HIV targets CD4 cells.
IL-4
Stimulates Ig class switching between B cells
Promotes IgE synthesis
Forms part of a positive feedback loop to make more TH2 cells.
IL-13
Promotes IgE synthesis
Recruits and activates basophils
IL-5
Attracts and activates eosinophils
TH17
Secretes IL-17, IL-6 and transforming growth factor B (TGFb) to help fight extracellular pathogens.
TGFb and IL-6 also form part of a positive feedback loop to make more TH17 cells
TREG
Secrete IL-10 and TGFb
Have immunosuppressive function
Suppresses activation of the immune system to prevent pathological self reactivity (autoimmune disease)
TH cells and stimulation of Antigen-specific antibody formation
Based on interactions between antigen, antigen-specific B cells, and antigen-specific Th cells. If an antigen in the blood encounters a B cell with a surface Ig that recognises that antigen, some of the antigen is bound by the surface Igs and some of it is endocytosed into the B cell. Endocytosed antigen is partially degraded and loaded onto the MHC class II as described earlier. The surface bound antigen cross links the surface Igs, these act like receptors and transmit a signal causing the B cell to synthesis B7 and MHC class II proteins. B7 activates TH cell when bound to CD28 and MHC class II is bound to TCR. Th cell then expresses CD40 ligand and cytokines are secreted. Cytokines bind to cytokine receptor, CD40 binds CD40 ligand and B cell is activated.
Viral infection
Virus enters cell, infects cell, cel, lyses then vrius infects neighbouring cells.
Innate immune system kicks in due do viral componants activation pattern recognition receptors. This stimulates dying cells to release cytokines to alert immune system. Interferon alpha and beta have immediate antiviral effects, as they activate NK cells, increase MHC class I + TAP1/2 expression in all cells.
PAMP receptors activate tissue resident Marcophages to release cytokines and chemokines. Released cytokine induce acute phase response and recruitment of phagocytes.
Acute phase response
Produces a range of mediators that bind patjogen derived molecules but not those of the host.
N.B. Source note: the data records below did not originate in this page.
/-- The ticket of a handle is among the last 2^23 that the tenant assigned, and its reserved bits are zero (R301, R433). -/
def Tenant.handleOk (t : Tenant) (h : W32) : Bool :=
  fld h.toNat 29 24 == 0 && decide ((t.ticket + 2 ^ 24 - h.toNat % 2 ^ 24) % 2 ^ 24 < 2 ^ 23) && t.tix.any (fun p => p.1 == h.toNat % 2 ^ 24)

/-- A future is settled: waiters on it leave, and continuations attached to it become eligible, after those that already are (R108, R310, R311). -/
def State.settle (s : State) (tenant ticket st : Nat) : State :=
  let s := s.updTenant tenant (fun t => t.setTicket ticket st)
  let v : W32 := BitVec.ofNat 32 (st * 2 ^ 30 + ticket)
  let done (a : Arm) : Arm := if a.wait.kind == .future ticket && a.wait.status == none then { a with wait := { a.wait with status := some v } } else a
  let mine (g : Group) : Bool := s.tenantOf g.team == tenant
  { s with groups := updWhere mine (fun g => g.mapArms done) s.groups,
           conts := s.conts.filter (fun c => !(c.tenant == tenant && c.ticket == ticket && !c.eligible))
             ++ (s.conts.filter (fun c => c.tenant == tenant && c.ticket == ticket && !c.eligible)).map (fun c => { c with eligible := true, order := s.nextId }),
           nextId := s.nextId + 1 }

/-- The engine counter of a class, changed. -/
def State.bumpCnt (s : State) (team grp cls : Nat) (f : Nat → Nat) : State :=
  s.updGroup team grp (fun g => { g with ecnt := updAt g.ecnt cls f })

/-- An operation stops at a fault (R463): it counts down what is left on its object with FAULT and raises one imprecise trap; it still completes in issue order, with STATE 3. An ENGINE trap of an operation that has skipped an armed granule gives that as its reason (R464; DEDUCED, log 127). -/
def State.opFault (s : State) (id cause detail : Nat) (info : W64) (detail8 : Nat) : State :=
  match s.op id with
  | none => s
  | some o =>
    let s := if cause = 0x30 ∧ o.bar17 = true then s.imprecise o.tag cause 0 0x17 info 0 else s.imprecise o.tag cause 0 detail info detail8
    let s := match o.bobj with | some b => s.countDown o.tag.team b (o.total - o.counted) true | none => s
    s.updOp id (fun o => { o with counted := o.total, ready := true, faulted := true })

/-! ### The matrix token (R318, R319, R322, R323) -/

/-- The token of a team on a core. -/
def Team.tokOn (t : Team) (core : Nat) : Option Nat := if t.core == core then t.tok else t.tok2
/-- The token of a team on a core given away. -/
def Team.setTok (t : Team) (core : Nat) (x : Option Nat) : Team := if t.core == core then { t with tok := x } else { t with tok2 := x }
/-- The cores of a team. -/
def Team.cores (t : Team) : List Nat := t.core :: t.core2.toList

/-- The engines of a team's cores are unbound, or bound to it (R318). -/
def State.engineFree (s : State) (team : Nat) (t : Team) : Bool :=
  t.cores.all (fun c => match (s.core c).bound with | none => true | some b => b == team)

/-- A team's engines bound to it; new tiles are zero (R318). -/
def State.bindEngine (s : State) (team : Nat) (t : Team) : State :=
  t.cores.foldl (fun s c => if (s.core c).bound = some team then s else s.updCore c (fun x => { x with bound := some team, tiles := [], tilePoison := [] })) s

/-- The contexts on a core that wait in MTOK.ACQ, with the order of their requests. -/
def State.tokWaiters (s : State) (core : Nat) : List (Nat × CtxId) :=
  (s.groups.filter (fun g => g.core == core && !g.retired)).flatMap (fun g =>
    [0, 1, 2, 3].filterMap (fun a => match (g.arm a).live, (g.arm a).wait.kind, (g.arm a).wait.status with
      | true, .mtok q, none => some (q, { team := g.team, grp := g.idx, arm := a })
      | _, _, _ => none))

/-- The request made first. -/
def firstWaiter : List (Nat × CtxId) → Option (Nat × CtxId)
  | [] => none
  | x :: t => match firstWaiter t with | none => some x | some y => some (if y.1 < x.1 then y else x)

/-- The places of the MTOK.ACQ requests that a resumed team's groups on a core are still to make again (R369). -/
def State.tokAgain (s : State) (team core : Nat) : List Nat :=
  ((s.liveGroups team).filter (fun g => g.core == core)).flatMap (fun g => [0, 1].filterMap (fun a => (g.arm a).tokSeq))

/-- The waits of a group for the token end. -/
def State.tokenGiven (s : State) (team grp : Nat) : State :=
  s.updGroup team grp (fun g => g.mapArms (fun a => match a.wait.kind with | .mtok _ => { a with wait := { a.wait with status := some 1 } } | _ => a))

/-- A core's token that is free goes to the first waiter that can take it, and no request of its team that comes before is to be made again (R322, R369); a resumed holder that waited for the engine goes on (R318). -/
def State.grantTok (s : State) (core : Nat) : State :=
  let can (w : Nat × CtxId) : Bool := match s.team w.2.team with
    | some t => t.place == .resident && s.engineFree w.2.team t
        && (t.tokOn core == some w.2.grp || (t.tokOn core == none && !(s.tokAgain w.2.team core).any (fun k => decide (k < w.1))))
    | none => false
  match firstWaiter ((s.tokWaiters core).filter can) with
  | none => s
  | some (_, c) =>
    match s.team c.team with
    | none => s
    | some t => ((s.bindEngine c.team t).updTeam c.team (fun t => t.setTok core (some c.grp))).tokenGiven c.team c.grp

/-! ### Commands of the host (R380, R418) -/

/-- A team has finished a command: 1 pre-empts, 2 resumes; a team that has retired has finished any (R367, R380). -/
def Place.finished (p : Place) (op : Nat) : Bool :=
  match p with
  | .retired | .gone => true
  | .placed | .unplaced => op == 1
  | .resident => op == 2
  | .stopping => false

/-- A HOSTHALT is still to be delivered to a team (R418). -/
def State.haltOwed (s : State) (team : Nat) (t : Team) : Bool :=
  t.haltCmd && !t.place.finished 0 && (s.faults.any (fun f => f.team == team && f.trap.cause == 0x3A) || (match t.squall with | some q => !q.entered && q.trap.cause == 0x3A | none => false)
    || (s.liveGroups team).any (fun g => g.pend.any (fun p => p.cause == 0x3A)))

/-- A tenant's command that every named team has finished: BUSY falls and vector 2 is raised (R380). -/
def State.cmdPass (s : State) (tenant : Nat) : State :=
  let x := s.tenant tenant
  let done (k : Nat) : Bool := match s.team k with | some t => t.place.finished (x.cmd.toNat % 16) | none => true
  if x.cmd.getLsbD 5 && x.cmdTeams.all done then (s.updTenant tenant (fun t => { t with cmd := t.cmd &&& ~~~32, cmdTeams := [] })).msi tenant 2 else s

/-- Commands that are over: each tenant's CMD, and HALT once no named team still awaits its trap (R380, R418). -/
def State.commands (s : State) : State :=
  let s := (List.range 16).foldl (fun s t => s.cmdPass t) s
  if !s.halt.busy || (List.range s.teams.length).any (fun k => match s.team k with | some t => s.haltOwed k t | none => false) then s
  else ({ s with halt := { s.halt with busy := false }, teams := s.teams.map (fun (t : Team) => { t with haltCmd := false }) }).msi s.halt.tenant 2

/-! ### Retirement (R229, R323, R367, R420) -/

/-- A group retires (R229): its arms end, its registers and slot return, its outstanding asynchronous writes are discarded, it leaves its front, its token is freed, and the team barriers and a REGROUP that waits are checked. -/
def State.retireGroup (s : State) (team grp : Nat) : State :=
  let s := s.leaveFront team grp
  let s := { s with asyncs := s.asyncs.filter (fun x => !(x.tag.team == team && x.tag.grp == grp)),
                    faults := s.faults, hcalls := s.hcalls.filter (fun h => !(h.c.team == team && h.c.grp == grp)),
                    tlw := s.tlw.filter (fun w => !(w.c.team == team && w.c.grp == grp)) }
  let s := s.updGroup team grp (fun g => { g with retired := true, arm0 := { g.arm0 with live := false, wait := {} }, arm1 := { g.arm1 with live := false, wait := {} }, armH0 := {}, armH1 := {}, v := [], vpo := [], s := [], sb1 := [], spo := [], p := [], q := 0, q1 := 0, futs := [], pend := [], hmode := false })
  let s := s.updTeam team (fun t => { t with tok := if t.tok = some grp then none else t.tok, tok2 := if t.tok2 = some grp then none else t.tok2 })
  let s := match s.group team grp with | some g => s.grantTok g.core | none => s
  let s := ((List.range 16).foldl (fun s b => s.checkBar team b) s).regroupTeam team
  if (s.liveGroups team).isEmpty then (s.updTeam team (fun t => { t with place := .retired, squall := none })).commands else s

/-! ### The control area (R59, R63, R64) -/

/-- Entries of sparse contents laid side by side in fields of w bits, from an index. -/
def packSparse {w : Nat} (l : Sparse w) (from_ n : Nat) : Nat :=
  l.foldl (fun a p => if from_ ≤ p.1 && p.1 < from_ + n then a + p.2.toNat * 2 ^ (w * (p.1 - from_)) else a) 0

/-- Fields of w bits read back as sparse contents from an index. -/
def unpackSparse (w : Nat) (x from_ : Nat) : Nat → Sparse w → Sparse w
  | 0, m => m
  | n + 1, m => unpackSparse w x from_ n (m.set (from_ + n) (BitVec.ofNat w (x / 2 ^ (w * n))))

/-- The uniform registers and predicates of a group as its control area lays them out (R63). -/
def Group.ctrlRegs (g : Group) : Nat :=
  packSparse g.s 0 128 + packSparse g.sb1 96 32 * 2 ^ 4096 + packSparse g.p 0 7 * 2 ^ 5120 + (g.q.toNat + g.q1.toNat * 2 ^ 7) * 2 ^ 5568

/-- The 8192 bits of a group's control area (R63). -/
def Group.ctrl (g : Group) : Nat :=
  let st := b2n g.split + 2 * b2n g.melded + g.arm0.depth % 256 * 4 + g.arm1.depth % 256 * 2 ^ 10 + b2n g.oor * 2 ^ 30
    + (g.count / 8 - 1) % 64 * 2 ^ 31 + b2n g.arm0.parked * 2 ^ 37 + b2n g.arm1.parked * 2 ^ 38
  let fr := match g.front with | some (_, k) => g.frontAddr.toNat % 2 ^ 56 / 256 * 256 + 64 + k % 64 | none => 0
  let ec := (List.range 6).foldl (fun a k => a + (g.ecnt.getD k 0) % 64 * 2 ^ (6 * k)) 0
  g.ctrlRegs
    + (pcWord g.arm0.pc g.arm0.slot).toNat * 2 ^ 5632 + (pcWord g.arm1.pc g.arm1.slot).toNat * 2 ^ 5696
    + (g.arm0.mask &&& fullMask g.width).toNat * 2 ^ 5760 + (g.arm1.mask &&& fullMask g.width).toNat * 2 ^ 5824
    + (g.xmask &&& fullMask g.width).toNat * 2 ^ 5888 + st * 2 ^ 5952 + (g.armBits &&& fullMask g.width).toNat * 2 ^ 6016
    + fr * 2 ^ 6080 + packSparse g.ren0 0 64 * 2 ^ 6144 + packSparse g.ren1 0 64 * 2 ^ 6656 + ec * 2 ^ 7168

/-- An arm as a control area gives it: where the PC is still the waiting slot's, a wait goes on and one that was satisfied meanwhile is behind it; a PC the handler has changed abandons the wait (R413). A slot that was still making its release has not issued, and starts again (R401). -/
def Arm.restore (a : Arm) (live : Bool) (pc : Nat) (mask : W64) (depth : Nat) (parked : Bool) : Arm :=
  let b := pc % 2 ^ 56 / 64 * 64
  let same := a.pc == b && a.slot == pc % 4
  let at_ : Nat × Nat := if same then a.after.getD (b, pc % 4) else (b, pc % 4)
  { a with tokSeq := if same then a.tokSeq else none, live := live, pc := at_.1, slot := at_.2, after := none, mask := mask, depth := depth, parked := parked, parkPc := if parked then b else a.parkPc,
           wait := if same && a.wait.kind != .release && a.wait.kind != .acks then a.wait else {}, left := if same then a.left else none, halted := false, awaits := [] }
Produced by liver cells in response to cytokines, released by bacterial-PAMP-activated macrophages at site of infection.
C-reactive protein (CRP) - opsonisation, activates complement.
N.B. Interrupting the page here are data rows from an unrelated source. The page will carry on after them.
/-- A fault of attention on a block's storage: TRANSLATE and PERMISSION suspend it, another stops it (R463, R468). -/
def State.attnFault (s : State) (id slice : Nat) (e : EFault) : State :=
  if e.1 = 0x10 ∨ e.1 = 0x11 then s.attnSuspend id slice e else s.engFault id e

/-- The home slices that blocks which had none have now. -/
def newHomes (before after : List KvBlk) : List Nat := (List.zipWith (fun (a b : KvBlk) => if a.home = 192 then b.home else 192) before after).filter (fun k => decide (k < 192))

/-- The home slices of an operation's blocks resolved. A slice that is found to hold a block of a faulting page only now has touched that page: its tile was discarded, and is computed in full (R468). -/
def State.attnHomes (s : State) (id : Nat) (t : Tab) : State :=
  match s.op id with
  | none => s
  | some o =>
    let r := s.homesOf t o.blks
    let l := newHomes o.blks r.1
    let s := s.updOp id (fun o => { o with blks := r.1, tiles := o.tiles.filter (fun k => !l.contains k.slice), prog := o.prog.filter (fun k => decide (4096 ≤ k) || !l.contains (k / 16)) })
    match r.2 with | some e => s.attnFault id 192 e | none => s

/-- The start of an attention: its record, its blocks and their slices (R154, R339, R341). -/
def State.attnStart (s : State) (o : EngOp) (rec_ : Nat) (score : Bool) : State :=
  if o.started then s
  else
    let t := s.tabOf o.core o.tag
    let s := s.updOp o.id (fun o => { o with started := true })
    match s.kvRec o rec_ with
    | .error e => s.engFault o.id e
    | .ok x =>
      let s := s.updOp o.id (fun o => { o with result := x, total := attnBytes t x })
      let size := s.sizeOf o.tag.team
      let w := if fld x 99 96 = 10 then 4 else 2
      if recBad t x || (fld x 99 96 != 9 && fld x 99 96 != 10) || fld x 351 320 % 4 != 0 || fld x 383 352 % 4 != 0 || (score && fld x 511 448 == 0) then
        s.engFault o.id (0x80, 0, rec_)
      else if size < fld x 351 320 + recHeads x * t.d * w ∨ size < fld x 383 352 + attnBytes t x then s.engFault o.id (0x83, 0, rec_)
      else
        match State.kvSet t x (fld x 191 160) 0 s with
        | .error e => s.engFault o.id e
        | .ok (s, l) => (s.updOp o.id (fun o => { o with blks := l })).attnHomes o.id t

/-- The slices whose triples matter: those of its blocks; slice 0 sends an empty triple when there is none. -/
def EngOp.slices (o : EngOp) : List Nat := if o.blks.isEmpty then [0] else (o.blks.map (fun b => b.home)).eraseDups

/-- A slice's tiles computed, for every head, unless it has them (R154). -/
def State.attnTiles (s : State) (o : EngOp) (slice : Nat) : Except EFault State :=
  if o.tiles.any (fun k => k.slice == slice) then .ok s
  else do
    let t := s.tabOf o.core o.tag
    let (rows, n) ← s.rowsOf t o.result (o.blks.filter (fun b => b.home == slice))
    let l := (List.range (recHeads o.result)).map (fun h => attnTile slice h t.d (s.queryOf o.tag.team t o.result h) rows n)
    let s := (o.blks.filter (fun b => b.home == slice)).foldl (fun s b => s.engCount o b.addr t.bytes) s
    .ok (s.updOp o.id (fun o => { o with tiles := o.tiles ++ l }))

/-- Every triple has reached the return network. -/
def EngOp.arrived (o : EngOp) (prog : List Nat) : Bool :=
  o.slices.all (fun k => decide (k < 192) && (List.range (recHeads o.result)).all (fun h => prog.contains (k * 16 + h)))

/-- Ascending insertion. -/
def insertNat (x : Nat) : List Nat → List Nat
  | [] => [x]
  | y :: t => if x ≤ y then x :: y :: t else y :: insertNat x t
/-- Numbers in ascending order. -/
def sortNat (l : List Nat) : List Nat := l.foldr insertNat []

/-- The final triple of a head: a left fold in ascending slice index (R155). -/
def EngOp.final (o : EngOp) (h : Nat) : AttnTile :=
  let empty : AttnTile := { slice := 0, head := h, m := negInf, l := 0, o := [], pm := false, po := [], masked := 0 }
  (sortNat o.slices).foldl (fun a k => match o.tiles.find? (fun x => x.slice == k && x.head == h) with | some x => combine a x | none => a) empty

/-- The probability of a position for a head (R156). -/
def probOf (s m l : W32) : W32 := loOf (roundF .f32 0 ((valF32 (exp2Diff s m)).div (valF32 l)))

/-- The score adds of one position, head by head (R156). -/
def State.scoreAdd (s : State) (t : Tab) (va : Nat) (ps : List (W32 × Bool)) : Except EFault State := do
  let (v, b) ← s.tCarry t va 4
  let r := ps.foldl (fun a p => rneF32 (exactSum 0 [valF32 a, valF32 p.1])) (BitVec.ofNat 32 v)
  (s.tCount t va 4).tCarryTo t va 4 r.toNat (b || ps.any (fun p => p.2))

/-- The second phase of ATTN.SCORE over rows: it stops at the first word that cannot be reached. -/
def State.scoreRows (o : EngOp) (t : Tab) (fin : List AttnTile) (qs : List (List (FVal × Bool))) : List AttnRow → State → State × Option EFault
  | [], s => (s, none)
  | r :: l, s =>
    let ps := List.zipWith (fun q (f : AttnTile) => let p := scoreOf q r.k; (probOf p.1 f.m f.l, p.2 || f.pm)) qs fin
    match s.scoreAdd t (fld o.result 511 448 + 4 * r.i) ps with
    | .error e => (s, some e)
    | .ok s => State.scoreRows o t fin qs l s

/-- The words that attention delivers for a head, each with its poison: m, l and o (R341). -/
def AttnTile.words (f : AttnTile) (d : Nat) : List (W32 × Bool) :=
  (f.m, f.pm) :: (f.l, f.pm) :: (List.range d).map (fun j => (f.o.getD j 0, f.po.getD j false))

/-- Scratchpad words written by an engine from an offset. -/
def State.engWords (o : EngOp) : Nat → List (W32 × Bool) → State → State
  | _, [], s => s
  | off, p :: l, s => State.engWords o (off + 4) l (s.engScr o off 4 p.1.toNat p.2)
Mannose binding lectin (MBL) - opsonisation, activates complement.
Fibrinogen - coagulation
SP-A/D - bacterial surfactants, opsonisation
Tissue resident dendritic cells
Hoover up rubbish, process it and migrate to wthe nearest lymphnode.
Here DCs present processed antigen to entering TH and TC cells, those few ceels that recognise the antigen proliferate, become activated and generate more cytokines. Activated TH cells also stimulate B cell proliferation and plasma cell antibody production.
Activated T cells now leave via efferent lymph, thoracic lymph into systemic blood circulation.
Th cells are covered in chemokine/cytokine receptors and adhesion molecules.
Adhesion molecules guide specific recruitment to site of infection. (T cell pathogen induced recruitment).
The hygiene response
Modern obsession with cleanliness is counter productive in childhood, resulting in the development of an immune system that is too sensitive to infection on exposure to common environmental antigens in later life.
Hypothesis expanded to include increased incidence of IBS, MS, and type 1 diabetes.
Reduced Treg mediated supression of TH2 cells, reduced TGFb and IL-10.